Welcome!

Apache Authors: Pat Romanski, Liz McMillan, Elizabeth White, Christopher Harrold, Janakiram MSV

Related Topics: @BigDataExpo, @CloudExpo, Apache

@BigDataExpo: Article

Analytics in Decision-Making Workflow | @CloudExpo #BigData #Microservices

Big Data shouldn’t be restricted to data scientists

Putting Analytics into the Decision-Making Workflow with Apache Spark

Data-driven businesses use analytics to inform and support their decisions. In many companies, marketing, sales, finance, and operations departments tend to be the earliest adopters of data analytics, with the rest of the business lagging behind. The goal for many organizations now is to make analytics a natural part of most-if not every-employee's daily workflow. Achieving that objective typically requires a shift in the corporate culture, and ready access to user-friendly data analytics tools.

Big Data Shouldn't Be Restricted to Data Scientists
Big Data experts, when discussing the process of integrating data analysis into the workflow across an enterprise, often talk blithely about how users can easily leverage their SQL skills to query data. The problem is that not everyone has SQL skills-or even knows what SQL is.

Companies who plan to transform themselves into data-driven, lean businesses may want to consider the fact that every employee really doesn't need to be a data scientist. Focus the majority of training efforts (including how to run basic SQL queries, if necessary) on the employees whose jobs involve fact-based decision-making.

Making employees wait for IT to manage schemas and setup ETL tasks is counter-productive. In a busy company, by the time data is prepped for analysis, it may have lost some of its actionable relevance. Instead, provide robust self-service data analysis tools, such as Apache Drill, to enable users to extract the most value possible from data stored in Hadoop. This frees employees to work with data in native formats-schema-less data, nested data, and data with rapidly-evolving schemas-with limited to no IT involvement.
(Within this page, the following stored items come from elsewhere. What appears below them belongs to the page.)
-- ==== Sys2Proof/Machine/Request.lean ====
section
/-! DEFINITION. What the block does with a host request that is no instruction of the table. -/

namespace Sys2Proof.Machine

/-- A request the decoders reject. An operation word with a reserved code ends with `UnknownCommand` and no other state change
(R111). A byte string that is no frame of the eight tags is received like any other (R7, R106). The hardware reset input is the
reset of R390 (R391). -/
def takeRejected (r : HostRequest) (s : State) : Result :=
  match r with
  | .op _ => .next (s.raise .unknownCommand 0#32)
  | .frame l => .next (deliver 0 l s)
  | .hwReset => .next s.resetNow

end Sys2Proof.Machine
end

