-- ==== Sys2Proof/Machine/Core.lean ====
section
/-! DEFINITION. The machine behind Host/Core.lean. -/

def Sys2Proof.core : Host.Core := { State := Sys2Proof.Machine.State, Fault := Sys2Proof.Machine.Fault,
                                    Refusal := Sys2Proof.Machine.Refusal, step := Sys2Proof.Machine.step,
                                    reset := Sys2Proof.Machine.State.reset }
end

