-- ==== Sys2Proof/Safety.lean ====
section
/-! DEFINITION. What claims are stated in: the invariant of the state (R32, R33 and the bounds of R20), and the words for "these
bytes hold that" and "every other byte is as before". -/

namespace Sys2Proof.Machine

/-- The bytes of a store from an address on are the given ones. -/
def Memory.Holds (m : Memory) (a : Nat) (l : List Byte) : Prop := m.bytes a l.length = l

/-- Every byte outside the `n` bytes at `a` reads as before. -/
def Memory.SameOutside (m m' : Memory) (a n : Nat) : Prop :=
  ∀ x, ¬(a ≤ x ∧ x < a + n) → m'.read x = m.read x

/-- Every word of the region `[4, total)` has its four bytes in reverse order, and every other byte reads as before (R66,
R170). -/
def Memory.Converted (m m' : Memory) (total : Nat) : Prop :=
  (∀ w, 4 ≤ w → w + 4 ≤ total → w % 4 = 0 →
    m'.read w = m.read (w + 3) ∧ m'.read (w + 1) = m.read (w + 2) ∧
      m'.read (w + 2) = m.read (w + 1) ∧ m'.read (w + 3) = m.read w) ∧
    m.SameOutside m' 4 (total - 4)

/-- Every component R37 gives a reset value has it. The components R37 leaves at "any value" are not named. -/
def State.AtReset (s : State) : Prop :=
  s.res0 = 0#32 ∧ s.res1 = 0#32 ∧ s.status = .success ∧ s.cfg = 0#32 ∧ s.csmSt = .idle ∧ s.csmCls = none ∧
    s.cv0 = 0#32 ∧ s.cv1 = 0#32 ∧ s.cv2 = 0#32 ∧ s.strOff = 0#17 ∧ s.strLen = 0#17 ∧
    s.sr.npar = 0 ∧ (∀ k (h : k < 10), s.sr.param[k] = 0#32) ∧ s.sr.npts = 0 ∧ s.sr.nech = 0 ∧
    (∀ p e, s.sr.distAt p e = 0#32 ∧ s.sr.pwAt p e = 0#32) ∧
    s.rly.active = false ∧ s.rly.n = 0#32 ∧ s.rly.m = 0#32 ∧ s.rly.cnt = 0 ∧ s.rly.origReq.len = 0#17

/-- A scan record is the cleared one or a populated one (R32); the entries outside its points and echoes are 0 by
`ScanRecord.distAt` and `ScanRecord.pwAt`. -/
def ScanRecord.wf (sr : ScanRecord) : Prop :=
  sr = ScanRecord.cleared ∨
  (sr.npar ≤ Config.maxParams ∧ sr.npts ≤ Config.maxPoints ∧ 1 ≤ sr.nech ∧ sr.nech ≤ Config.maxEchoes ∧
    sr.dist.length = sr.npts * sr.nech ∧ sr.pw.length = sr.npts * sr.nech ∧
    ∀ k (h : k < 10), sr.npar ≤ k → sr.param[k] = 0#32)

/-- R33's invariant while a cycle is active, with the lengths of the stored frames; no frame is collected otherwise. -/
def Relay.wf (r : Relay) (p : Params) : Prop :=
  if r.active then
    r.inRange = true ∧ r.lastOut.Holds 0 (plainRequest p) ∧
      ∀ k (h : k < 10), k < r.cnt → (r.slot[k]).len.toNat ≤ Config.fbCap
  else r.cnt = 0

/-- Every byte store of the relay is in canonical form. -/
def Relay.storesWf (r : Relay) : Prop :=
  (∀ k (h : k < 10), (r.slot[k]).bytes.wf Config.fbCap) ∧ r.origReq.bytes.wf Config.fbCap ∧
    r.origReq.len.toNat ≤ Config.fbCap ∧ r.lastOut.wf Config.gscnReqLen

/-- The invariant of the machine. -/
structure State.Inv (s : State) : Prop where
  /-- `FB` is in canonical form and holds no byte past its capacity (R27). -/
  fb : s.fb.wf Config.fbCap
  /-- The reserved bits of `CFG` are zero (R23). -/
  cfg : cfgMask s.cfg = s.cfg
  /-- A cycle that is Sent has a class (R200). -/
  csm : s.csmSt = .sent → s.csmCls ≠ none
  /-- The string view lies inside `FB` (R29). -/
  str : s.strOff.toNat + s.strLen.toNat ≤ Config.fbCap
  /-- The scan record (R32). -/
  sr : s.sr.wf
  /-- The averaging cycle (R33). -/
  rly : s.rly.wf s.params
  /-- The relay's byte stores (R34, R35). -/
  stores : s.rly.storesWf

/-- A parameter set as R10 describes it: the 21 codes negative and pairwise distinct. The type of `ERRCODE` makes it so of
every one (`Params.wf_all` in Laws/Invariant.lean). -/
def Params.wf (p : Params) : Prop :=
  (∀ k (h : k < 21), (p.errCode.val[k]).toInt < 0) ∧
    ∀ j k (hj : j < 21) (hk : k < 21), p.errCode.val[j] = p.errCode.val[k] → j = k

/-- A run is safe that meets no fault: every step answers a next state or refuses where the spec does (R359). -/
def Safe (r : Result) : Prop := ∀ f, r ≠ .fault f

end Sys2Proof.Machine
end

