/-- R341, R391: `SYS.RESET` completes in every state and leaves the values of R37, and so does the hardware reset input. The
parameters and the host's other requests are no state of the block (log entries 1 and 4). -/
def Obligations.SysResetAndResetInputGiveTheResetState : Prop :=
  ∀ (s : State) (rest : List HostRequest),
    (∃ t, exec .sysReset s = .next t ∧ t.AtReset ∧ t.params = s.params ∧ t.port = s.port) ∧
    (∃ t, step { s with port := .hwReset :: rest } = .next t ∧ t.AtReset ∧ t.params = s.params ∧ t.port = rest)

/-- R340, R342, R343 with R23: the no-op, the write of the control register (bits 31:1 ignored) and the read of it (bits 31:1
zero). -/
def Obligations.SystemOperationsResults : Prop :=
  ∀ (s : State) (v : Word),
    exec .sysNop s = .next { s with res0 := 0#32, res1 := 0#32, status := .success } ∧
    exec (.sysCfg v) s =
      .next { s with cfg := v &&& 1#32, res0 := v &&& 1#32, res1 := 0#32, status := .success } ∧
    exec .sysRdcfg s = .next { s with res0 := s.cfg &&& 1#32, res1 := 0#32, status := .success }

/-! ### The CRC unit -/

/-- R133: `CRC.RESET`. -/
def Obligations.CrcResetStartsANewCrc : Prop :=
  ∀ s : State, exec .crcReset s =
    .next { s with crcR := 0xFFFFFFFF#32, res0 := 0xFFFFFFFF#32, res1 := 0#32, status := .success }

/-- R134: `CRC.UPDATE` feeds `FB[off .. off+len)` byte by byte through the table step and returns the raw register; a range that
leaves the buffer as an exact sum is `InvalidParameter` and leaves `CRC.R` alone. -/
def Obligations.CrcUpdateFeedsTheRange : Prop :=
  ∀ (s : State) (off len : Word),
    (off.toNat + len.toNat ≤ 65536 →
      ∃ r, r = (List.range len.toNat).foldl
          (fun c k =>
            crcTable (((c ^^^ (s.fb.read (off.toNat + k)).setWidth 32) &&& 0xFF#32).setWidth 8) ^^^ (c >>> 8)) s.crcR ∧
        exec (.crcUpdate off len) s = .next { s with crcR := r, res0 := r, res1 := 0#32, status := .success }) ∧
    (65536 < off.toNat + len.toNat →
      exec (.crcUpdate off len) s = .next { s with res0 := 0#32, res1 := 0#32, status := .invalidParameter })

/-- R135: `CRC.FINAL` returns the register XOR the final constant; the register is "any value" afterwards. -/
def Obligations.CrcFinalReturnsTheFinishedCrc : Prop :=
  ∀ s : State, ∃ t, exec .crcFinal s = .next t ∧
    t = { s with res0 := s.crcR ^^^ 0xFFFFFFFF#32, res1 := 0#32, status := .success, crcR := t.crcR, draws := t.draws }

/-- R136 in the words of R130: `CRC.COMPUTE` returns the bit-serial CRC of the range, 0 for an empty one, and
`InvalidParameter` on a range outside the buffer. That nothing else changes there, `CRC.R` included, is the model's reading of R61
and R355 beside R137's "whether or not it succeeded" (log entry 6). -/
def Obligations.CrcComputeReturnsTheBitSerialCrc : Prop :=
  ∀ (s : State) (off len : Word),
    (off.toNat + len.toNat ≤ 65536 → ∃ t, exec (.crcCompute off len) s = .next t ∧
      t = { s with
        res0 := if len = 0#32 then 0#32
          else crc32Msb ((List.range len.toNat).map fun k => s.fb.read (off.toNat + k))
        res1 := 0#32
        status := .success
        crcR := t.crcR
        draws := t.draws }) ∧
    (65536 < off.toNat + len.toNat →
      exec (.crcCompute off len) s = .next { s with res0 := 0#32, res1 := 0#32, status := .invalidParameter })

/-- R131: the register form of the unit and the bit-serial form of R130 agree at every byte boundary and at the end. -/
def Obligations.RegisterFormAgreesWithBitForm : Prop :=
  ∀ l : List Byte,
    crcFeed 0xFFFFFFFF#32 l = (l.foldl crcByteMsb 0xFFFFFFFF#32).reverse ∧ crc32 l = crc32Msb l

/-- R138 (a) and (b): the check value of the nine ASCII digits, and the CRC of the empty sequence. -/
def Obligations.CrcCheckValues : Prop :=
  crc32Msb [0x31#8, 0x32#8, 0x33#8, 0x34#8, 0x35#8, 0x36#8, 0x37#8, 0x38#8, 0x39#8] = 0xCBF43926#32 ∧
  crc32 [0x31#8, 0x32#8, 0x33#8, 0x34#8, 0x35#8, 0x36#8, 0x37#8, 0x38#8, 0x39#8] = 0xCBF43926#32 ∧
  crc32 [] = 0#32

/-- R138 (c): inverting exactly one bit of a byte sequence changes its CRC. -/
def Obligations.OneInvertedBitChangesTheCrc : Prop :=
  ∀ (l : List Byte) (k j : Nat) (h : k < l.length), j < 8 →
    crc32 (l.set k (l[k] ^^^ (1#8 <<< j))) ≠ crc32 l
Self-service data tools also enable explorative queries. Users can explore the data directly and extend their analysis effortlessly, with no need to wait for IT to prep additional data sets. Analysis can then extend past known, structured data, to semi-structured and unstructured data, such as call center logs, videos, spreadsheets, social media data, clickstream data, web log files, and external data (such as publicly available industry data)-allowing a business to gain big picture, actionable insights on the fly.

Apache Spark: Bringing New Efficiencies to Big Data Analysis
Agile companies that rely on data analysis performed in near-time and real-time also need solutions that can rapidly process large data sets. Apache Spark, an in-memory data processing framework, is increasingly the solution of choice.

Spark is a framework providing parallel, distributed data processing. Spark can be deployed through Apache Hadoop via Yarn, Apache Mesos, or its own standalone cluster manager. It can serve as a foundation for other data processing frameworks, and supports programming languages including Scala, Java, and Python. Data can be accessed in HDFS, Cassandra, HBase, Hive, Tachyon, and any Hadoop data source.

Data sets can be pinned in memory with Spark, which boosts application performance noticeably. Spark also provides speed improvements for applications running on disk and enables MapReduce to support interactive queries and stream processing far more efficiently.

And Spark eliminates the need for separate, distributed systems to process, for example, batch applications, interactive queries, iterative algorithms, and/or streaming. With Spark, all of these processing types are supported by the same engine, reducing management chores and making the processes easier to combine.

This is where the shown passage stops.